Comment améliorer la détection des spams (configuration rspam)?

FredFF · July 15, 2016, 4:44pm

Après un mois sous yonohost, et quelques petites galères sans lesquelles l’opensource ne serait pas l’opensource:grin:, je voudrais revenir ici sur un point vraiment important : comment améliorer la détection des spams?
Le service rspam est chargé de la détection des spams, mais la détection semble très inférieure à ce que produit gmail (une référence en la matière, il faut bien le reconnaître).

Comment “muscler” cette détection dans rspam sans compromettre la configuration yunohost?

Autre question, marquer des mails comme span dans son client mail améliore-t-il la détection rspam (apprentissage?)? Je n’en ai pas vraiment l’impression mais peut-être me trompe-je?

Merci pour vos réponses

FredFF · January 8, 2017, 5:25pm

N’y a-t-il vraiment person sur le forum qui puisse indiquer :

comment personnaliser le moteur de détection spam inclus dans yunohost
Car je ne peux que confirmer qu’en l’état c’est une véritable passoire…

Un peut d’aide, s’il vous plaît…

FredFF · January 8, 2017, 6:05pm

Pour info j’ai suivi cela
https://kaworu.ch/blog/2014/03/25/dovecot-antispam-with-rspamd/

soit pour yunohost
sudo nano /usr/share/dovecot/conf.d/20-imap.conf
et ajouter ceci
protocol imap {
mail_plugins = $mail_plugins antispam
}

sudo nano /usr/share/dovecot/conf.d/90-plugin.conf
et ajouter ceci
plugin {
antispam_backend = pipe
antispam_spam = Junk
antispam_trash = Trash
antispam_mail_sendmail = /usr/local/bin/rspamc
antispam_mail_spam = learn_spam
antispam_mail_notspam = learn_ham
antispam_mail_sendmail_args = -h;localhost:11334;-P;q1
}

Mais je ne sais pas si c’est utile ou pas, ni si ça marche vraiment
à noter que “q1” est le mot de passe par défaut de rspamd, mais l’intégration yunohost a-t-elle gardé ce mot de passe?
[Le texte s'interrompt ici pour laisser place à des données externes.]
-- ==== Sys2Proof/Tests/Slice0.lean ====
section
/-! SUPPORT. Tests on fixed values from the spec (95_test_vectors), and one witness for each statement with hypotheses. -/

namespace Sys2Proof.Machine

-- One theorem after another: each evaluation in the kernel would otherwise hold a thread of its own.
set_option Elab.async false

/-! ## Helpers -/

/-- What a projection reads after the one step that executes the command word `w`; none when the step stops. -/
def after {α : Type} (f : State → α) (w : Nat) (s : State) : Option α :=
  match step (s.withFetchWord 32 w) with
  | .next t => some (f t)
  | _ => none

/-- What a projection reads of a next state; none when the machine stops. -/
def got {α : Type} (f : State → α) : Result → Option α
  | .next t => some (f t)
  | _ => none

/-- The fault an answer stops with, if it does. -/
def faultOf : Result → Option Fault
  | .fault f => some f
  | _ => none

/-- The refusal an answer stops with, if it does. -/
def refusalOf : Result → Option Refusal
  | .refused r => some r
  | _ => none

/-- Registers a pixel command writes: RES_CODE, RES_DELTA as a signed integer, and the three balances. -/
def pixelRegs (s : State) : Sym × Int × Int × Int × Int :=
  (s.resCode, s.resDelta.toInt, s.bal.c0.toInt, s.bal.c1.toInt, s.bal.c2.toInt)

/-- Reset, with the balances given. -/
def withBal (a b c : Int) : State := { State.reset with bal := ⟨enc8 a, enc8 b, enc8 c⟩ }

/-- Reset, with the size of an image. -/
def withSize (w h : Nat) : State := { State.reset with imgW := field12 w, imgH := field12 h }

/-- 2.7.1: the grayscale 3 x 2 image. -/
def gray32 : State := { State.reset with
  imgW := 3, imgH := 2, imgC := 1, img := [(0, 0x00), (1, 0xFF), (2, 0x10), (3, 0x80), (4, 0x01), (5, 0xF0)] }

/-- 2.7.2: the colour 2 x 2 image. -/
def rgb22 : State := { State.reset with
  imgW := 2, imgH := 2, imgC := 3
  img := [(0, 0x00), (1, 0x55), (2, 0xFF), (3, 0x0F), (4, 0xF0), (5, 0x80), (6, 0xAA), (7, 0x01), (8, 0x10),
    (9, 0xFF), (10, 0xFF), (11, 0xFF)] }

/-- A frame of two rows of one position, held at row `cur` in the mode `ctrl`. -/
def frame21 (cur : BitVec 12) (ctrl : BitVec 3) : State := { State.reset with
  fbW := 1, fbH := 2, cur := cur, ctrl := ctrl, fb := [[⟨0x100, 0x1FF, 0x200⟩], [⟨0x180, 0x180, 0x180⟩]] }

/-- A line of one position, held. -/
def line1 : State := { State.reset with lineValid := true, lineLen := 1, lb := [⟨0x100, 0x1FF, 0x200⟩] }

/-! ## WellFormed -/

theorem test_wf_refuses_enc_channel_3 : Instr.wf (.enc 3 0) = false := by decide
theorem test_wf_refuses_fenc_channel_3 : Instr.wf (.fenc 3 0) = false := by decide
theorem test_wf_refuses_lutrd_state_3 : Instr.wf (.lutrd 3 0) = false := by decide
theorem test_wf_takes_the_bounds :
    Instr.wf (.enc 2 0xFF) = true ∧ Instr.wf (.lutrd 2 0) = true ∧ Instr.wf (.blkrd 4095 4095) = true := by decide

/-- R242, U17: a mode whose active window and porches exceed its total is refused. -/
theorem test_params_refuse_narrow_total :
    Params.wf { Params.default with modes := { ModeTable.default with g640x480 := ⟨800, 525, 16, 10, 145, 33⟩ } } = false := by
  decide
/-- R8: any other total of 640 x 480 than 800 x 525 is refused; another total of another mode is a parameter. -/
theorem test_params_fix_the_source_total :
    Params.wf { Params.default with modes := { ModeTable.default with g640x480 := ⟨801, 525, 16, 10, 48, 33⟩ } } = false ∧
    Params.wf { Params.default with modes := { ModeTable.default with g640x480 := ⟨800, 524, 16, 10, 48, 33⟩ } } = false ∧
    Params.wf { Params.default with modes := { ModeTable.default with g800x600 := ⟨1057, 629, 40, 1, 88, 23⟩ } } = true := by
  decide
/-- R9: MAX_H below a total is refused, and so is MAX_W above 4095. -/
theorem test_params_refuse_maxima :
    Params.wf { Params.default with maxH := 1124 } = false ∧ Params.wf { Params.default with maxW := 4096 } = false := by
  decide

/-! ## Decode: words written out bit by bit from R121 to R125 -/

theorem test_decode_nop : decode 0b00000000000000000000000000000000 = .ok .nop := by decide
/-- `ENC 1, 0xFF`: reserved 14, PIX 8, CH 2, OPC 8 bits. -/
theorem test_decode_enc : decode 0b00000000000000_11111111_01_00000001 = .ok (.enc 1 0xFF) := by decide
theorem test_decode_fenc : decode 0b00000000000000_00001111_10_00000010 = .ok (.fenc 2 0x0F) := by decide
theorem test_decode_balrst : decode 0b000000000000000000000_101_00000011 = .ok (.balrst 5) := by decide
theorem test_decode_lutrd : decode 0b00000000000000_10000000_10_00000100 = .ok (.lutrd 2 0x80) := by decide
/-- `BLKRD 752, 491`: Y 12, X 12, OPC 8 bits. -/
theorem test_decode_blkrd : decode 0b000111101011_001011110000_00000101 = .ok (.blkrd 752 491) := by decide
theorem test_decode_compose : decode 0b000000000000000000000000_00000110 = .ok .compose := by decide
theorem test_decode_fetch : decode 0b000000000000000000000000_00000111 = .ok .fetch := by decide
theorem test_decode_clrerr : decode 0b000000000000000000000000_00001000 = .ok .clrerr := by decide
theorem test_decode_srst : decode 0b000000000000000000000000_00001001 = .ok .srst := by decide

/-- 2.9: the illegal words, each by its ground. -/
theorem test_decode_illegal :
    decode 0x00000100 = .error .reservedBits ∧ decode 0x00000301 = .error .channel3 ∧
    decode 0x00040001 = .error .reservedBits ∧ decode 0x00000803 = .error .reservedBits ∧
    decode 0x00000304 = .error .state3 ∧ decode 0x80000009 = .error .reservedBits ∧
    decode 0x0000000A = .error .reservedOpcode ∧ decode 0x000000FF = .error .reservedOpcode := by decide

/-- R131: the assembler's examples. -/
theorem test_encode_examples :
    encode (.enc 0 0) = 0x00000001 ∧ encode (.enc 1 0xFF) = 0x0003FD01 ∧ encode (.blkrd 100 100) = 0x06406405 ∧
    encode (.lutrd 0 0xFF) = 0x0003FC04 ∧ encode (.balrst 7) = 0x00000703 := by decide

theorem test_decodeTableWord : decodeTableWord 32 0x0003FD01 = some (.enc 1 0xFF) ∧ decodeTableWord 32 0x0A = none := by decide

/-! ## One step of each command -/

/-- R350: NOP from reset leaves every register at its reset value. -/
theorem test_nop : after (fun s => (statusWord s, s.bal, s.cur)) 0x00000000 .reset = some (0, ⟨0, 0, 0⟩, 0) := by
  decide +kernel

/-- 2.2: 0x00 at -8 takes case 2. -/
theorem test_enc_negative : after pixelRegs 0x00000001 (withBal (-8) 0 0) = some (0x3FF, 10, 2, 0, 0) := by decide +kernel
/-- 2.2: 0x33 at the lower end of the counter, on channel 2. -/
theorem test_enc_extreme : after pixelRegs 0x0000CE01 (withBal 0 0 (-128)) = some (0x3EE, 6, 0, 0, -122) := by decide +kernel

/-- 2.3: the popcount-4 tie at -1. -/
theorem test_fenc_tie : after pixelRegs 0x00003C02 (withBal (-1) 0 0) = some (0x3FA, 6, 5, 0, 0) := by decide +kernel
/-- 2.3: 0xFF at the upper end of the counter, on channel 1. -/
theorem test_fenc_extreme : after pixelRegs 0x0003FD02 (withBal 0 127 0) = some (0x200, -8, 0, 119, 0) := by decide +kernel

/-- 2.5: mask 5 zeroes channels 0 and 2. -/
theorem test_balrst : after pixelRegs 0x00000503 (withBal (-8) 4 2) = some (0, 0, 0, 4, 0) := by decide +kernel

/-- 2.4: `LUTRD 0x01, 2`. -/
theorem test_lutrd : after pixelRegs 0x00000604 .reset = some (0x300, -6, 0, 0, 0) := by decide +kernel
/-- 2.4: ST = 3 raises E_CMD. -/
theorem test_lutrd_state_3 : after (fun s => (statusWord s, s.resCode)) 0x0003FF04 .reset = some (0x00000102, 0) := by
  decide +kernel

/-- 2.6: (752, 491) of 640 x 480 is the first column of the right band. -/
theorem test_blkrd : after (·.resCode) 0x1EB2F005 (withSize 640 480) = some 0x154 := by decide +kernel
/-- 2.6: E_RANGE at x = 800; E_RES for 480 x 640, which is no key. -/
theorem test_blkrd_errors :
    after statusWord 0x00032005 (withSize 640 480) = some 0x00010502 ∧
    after statusWord 0x00000005 (withSize 480 640) = some 0x00000302 := by decide +kernel

/-- 2.7.1: the grayscale frame and the balances after its last row. -/
theorem test_compose_gray :
    after (fun s => (s.fb, s.bal, s.fbW, s.fbH)) 0x00000006 gray32 = some
      ([[Tri.all 0x100, Tri.all 0x0FF, Tri.all 0x1F0], [Tri.all 0x180, Tri.all 0x1FF, Tri.all 0x205]],
        Tri.all (enc8 (-2)), 3, 2) := by decide +kernel
/-- 2.7.3: the colour image in passthrough, with BLANK_EN set and ignored. -/
theorem test_compose_passthrough :
    after (fun s => (s.fb, s.bal)) 0x00000006 { rgb22 with ctrl := 5, bal := ⟨5, 6, 7⟩ } = some
      ([[⟨0x000, 0x055, 0x0FF⟩, ⟨0x00F, 0x0F0, 0x080⟩], [⟨0x0AA, 0x001, 0x010⟩, ⟨0x0FF, 0x0FF, 0x0FF⟩]],
        ⟨5, 6, 7⟩) := by decide +kernel

/-- R282, 2.7.5: a COMPOSE that reads an unwritten cell faults. -/
theorem test_compose_unwritten :
    faultOf (step (State.withFetchWord { gray32 with img := [(0, 0), (1, 0), (2, 0), (3, 0), (4, 0)] } 32 0x00000006)) =
      some .unwrittenImage := by decide +kernel

/-- 2.8: the last row in loop mode wraps CUR. -/
theorem test_fetch_wraps :
    after (fun s => (s.lineNo, s.lineLen, s.cur, s.lineValid)) 0x00000007 (frame21 1 0) = some (1, 1, 0, true) ∧
    after (·.lb) 0x00000007 (frame21 1 0) = some [⟨0x180, 0x180, 0x180⟩] := by decide +kernel
/-- 2.8: past the last row in one-shot mode, end of stream. -/
theorem test_fetch_end :
    after (fun s => (s.lineLen, s.cur, s.eos, s.lineValid, s.err)) 0x00000007 (frame21 2 2) = some
      (0, 2, true, false, false) := by decide +kernel

/-- R353: CLRERR after E_RES. -/
theorem test_clrerr :
    after statusWord 0x00000008 { State.reset with err := true, errCode := 3 } = some 0 := by decide +kernel

/-- R355: SRST zeroes the registers and keeps the IMG contents. -/
theorem test_srst :
    after (fun s => (statusWord s, s.fbH, s.bal, s.imgW, s.img.length)) 0x00000009 { gray32 with bal := ⟨1, 2, 3⟩ } = some
      (0, 0, ⟨0, 0, 0⟩, 0, 6) := by decide +kernel

/-! ## The bus -/

/-- R33: the CMD write, then E_BUSY for the next one. -/
theorem test_cmd_then_busy :
    got (fun s => (s.busy, s.pending)) (hostWrite 0 4 7 .reset) = some (true, 7) ∧
    got statusWord (hostWrite 0 4 7 { State.reset with busy := true }) = some 0x00000603 := by decide +kernel

/-- R40: BAL1 is written from w[7:0] and reads back sign-extended. -/
theorem test_bal_readback :
    got (fun s => got (·.rdata) (hostRead 0x24 4 s)) (hostWrite 0x24 4 0xABCDEFF8 .reset) = some (some 0xFFFFFFF8) := by
  decide +kernel

/-- R47: G_HTOTAL of 640 x 480, and MODE_HIT. -/
theorem test_geometry_readback :
    got (·.rdata) (hostRead 0x40 4 (withSize 640 480)) = some 800 ∧
    got (·.rdata) (hostRead 0x04 4 (withSize 640 480)) = some 0x00010000 := by decide +kernel

/-! ## Witnesses: the hypotheses of each statement are met -/

theorem test_witness_EngineStepRunsTheDecodedCommand :
    (State.reset.engineNext ∧ State.reset.rst = false ∧ State.reset.busy = false) ∧
    (State.engineNext (State.withFetchWord .reset 32 6) ∧ (State.withFetchWord .reset 32 6).rst = false ∧
      (State.withFetchWord .reset 32 6).busy = true ∧ decode (State.withFetchWord .reset 32 6).pending = .ok .compose) :=
  ⟨⟨.inr rfl, rfl, rfl⟩, .inl rfl, rfl, rfl, by decide⟩

/-- The two host's turns of EngineStepRunsTheDecodedCommand: a read of STATUS, and a write of IMG_H that the step carries out. -/
theorem test_witness_HostTurnIsTheAccess :
    (State.schedule { State.reset with schedule := [.read 4 4] }).head? = some (.read 4 4) ∧
    got (fun s => (s.rdata, s.schedule)) (step { withSize 640 480 with schedule := [.read 4 4] }) = some (0x00010000, []) ∧
    (State.schedule { State.reset with schedule := [.write 0x10 4 480] }).head? = some (.write 0x10 4 480) ∧
    got (fun s => (s.imgW, s.imgH)) (step { State.reset with schedule := [.write 0x10 4 480] }) = some (0, 480) := by
  decide +kernel

theorem test_witness_CmdWriteIsAccepted :
    (State.reset.busy = false ∧ State.reset.err = false) ∧
    ((8 : Word).toNat % 256 = 8 ∧ (0xFFFFFF08 : Word).toNat % 256 = 8 ∧ (9 : Word).toNat % 256 = 9) := by decide

theorem test_witness_GeometryReadback :
    IsKey (withSize 640 480) .m640x480 ∧ IsKey (withSize 1920 1080) .m1920x1080 ∧ (∀ m, ¬ IsKey State.reset m) :=
  ⟨⟨rfl, rfl⟩, ⟨rfl, rfl⟩, by intro m; cases m <;> simp [IsKey, State.reset, VideoMode.hActive]⟩

/-- The first and the last offset of the map with BUSY = 0, and two neighbours of one shape that are not swapped. -/
theorem test_witness_RegisterWrites :
    State.reset.busy = false ∧
    got (·.busy) (hostWrite 0x000 4 0 .reset) = some true ∧ got (·.rdata) (hostRead 0x054 4 (withSize 640 480)) = some 33 ∧
    got (·.rdata) (hostRead 0x02C 4 (frame21 0 0)) = some 1 ∧ got (·.rdata) (hostRead 0x030 4 (frame21 0 0)) = some 2 := by
  decide +kernel

/-- The boundaries of the map: the last register, the first reserved offset, each window's ends, width and alignment. -/
theorem test_witness_BusErrorsExactly :
    locate .reset 0x54 4 = .ok (.reg .gVbp) ∧ locate .reset 0x58 4 = .error .reservedOffset ∧
    locate .reset 0x100 4 = .error .unmapped ∧ locate .reset 0x0FFFFFFC 4 = .error .unmapped ∧
    locate .reset 0x10000000 4 = .ok (.img 0) ∧ locate .reset (0x10000000 + 4 * 7424999) 4 = .ok (.img 7424999) ∧
    locate .reset (0x10000000 + 4 * 7425000) 4 = .error .unmapped ∧
    locate (frame21 0 0) 0x20000014 4 = .ok (.fb 5) ∧ locate (frame21 0 0) 0x20000018 4 = .error .unmapped ∧
    locate line1 0x30000008 4 = .ok (.lb 2) ∧ locate line1 0x3000000C 4 = .error .unmapped ∧
    locate .reset 0x30000000 4 = .error .unmapped ∧
    locate .reset 0x00000002 4 = .error .unaligned ∧ locate .reset 0x00000004 2 = .error .width := by decide +kernel

theorem test_witness_ImgWindow :
    gray32.busy = false ∧ 7424999 < imgCap gray32 ∧ Memory.read? gray32.img 5 = some 0xF0 ∧
    Memory.read? gray32.img 7424999 = none ∧ imgCap gray32 ≤ 7425000 ∧ 0x10000000 + 4 * 7425000 < 0x20000000 := by
  decide +kernel

theorem test_witness_HoldsFrame (cur : BitVec 12) (ctrl : BitVec 3) : HoldsFrame (frame21 cur ctrl) := by
  intro r hr
  have hr' : r < 2 := hr
  interval_cases r
  · exact ⟨_, rfl, le_refl 1⟩
  · exact ⟨_, rfl, le_refl 1⟩

theorem test_witness_FbWindow :
    (frame21 0 0).busy = false ∧ HoldsFrame (frame21 0 0) ∧ 1 < (frame21 0 0).fbH.toNat ∧ 0 < (frame21 0 0).fbW.toNat ∧
    (frame21 0 0).fbW.toNat * (frame21 0 0).fbH.toNat * 3 ≤ 6 ∧ 0x20000000 + 4 * 6 < 0x30000000 :=
  ⟨rfl, test_witness_HoldsFrame 0 0, by decide, by decide, by decide, by decide⟩

theorem test_witness_LbWindow :
    (line1.busy = false ∧ line1.lineValid = true ∧ HoldsLine line1 ∧ 0 < line1.lineLen.toNat ∧
      line1.lineLen.toNat * 3 ≤ 3 ∧ 0x30000000 + 4 * 3 < 2 ^ 32) ∧
    (State.reset.busy = false ∧ State.reset.lineValid = false ∧ 0x30000000 + 4 * 0 < 2 ^ 32) :=
  ⟨⟨rfl, rfl, fun _ => le_refl 1, by decide, by decide, by decide⟩, rfl, rfl, by decide⟩

theorem test_witness_AccessesWhileBusy :
    locate { State.reset with busy := true } 0x04 4 = .ok (.reg .status) ∧
    locate { State.reset with busy := true } 0x00 4 = .ok (.reg .cmd) ∧
    locate { State.reset with busy := true } 0x08 4 = .ok (.reg .ctrl) ∧
    locate { State.reset with busy := true } 0x10000000 4 = .ok (.img 0) := by decide +kernel

theorem test_witness_OnlyComposeWritesFrame :
    got (·.busy) (step (State.withFetchWord .reset 32 7)) = some false ∧ (State.withFetchWord .reset 32 7).rst = false ∧
    (State.withFetchWord .reset 32 7).schedule.head? ≠ some (.rst true) ∧
    decode (State.withFetchWord .reset 32 7).pending ≠ .ok .compose := by decide +kernel

theorem test_witness_DecodeEncodeRoundTrip :
    Instr.wf (.enc 2 0xFF) = true ∧ Instr.wf (.blkrd 0xFFF 0xFFF) = true ∧ Instr.wf (.balrst 7) = true := by decide

theorem test_witness_DecodedWordIsTheEncoding : decode 0xFFFFFF05 = .ok (.blkrd 0xFFF 0xFFF) := by decide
jellium · January 10, 2017, 12:18am

Je n’ai jamais reçu le moindre spam sur mon serveur mail animé par YunoHost, et pourtant mon nom de domaine a bien trainé sur les Internets !

tomdereub · August 3, 2017, 11:34pm

Je déterre le sujet mais j’ai le même problème : le classement des spams est assez mauvais, j’ai pas mal de spams qui passent, et des mails qui n’en sont pas qui finissent classés en spam…
Et je ne sais pas du tout ce qu’on pourrait vérifier/configurer pour améliorer ça.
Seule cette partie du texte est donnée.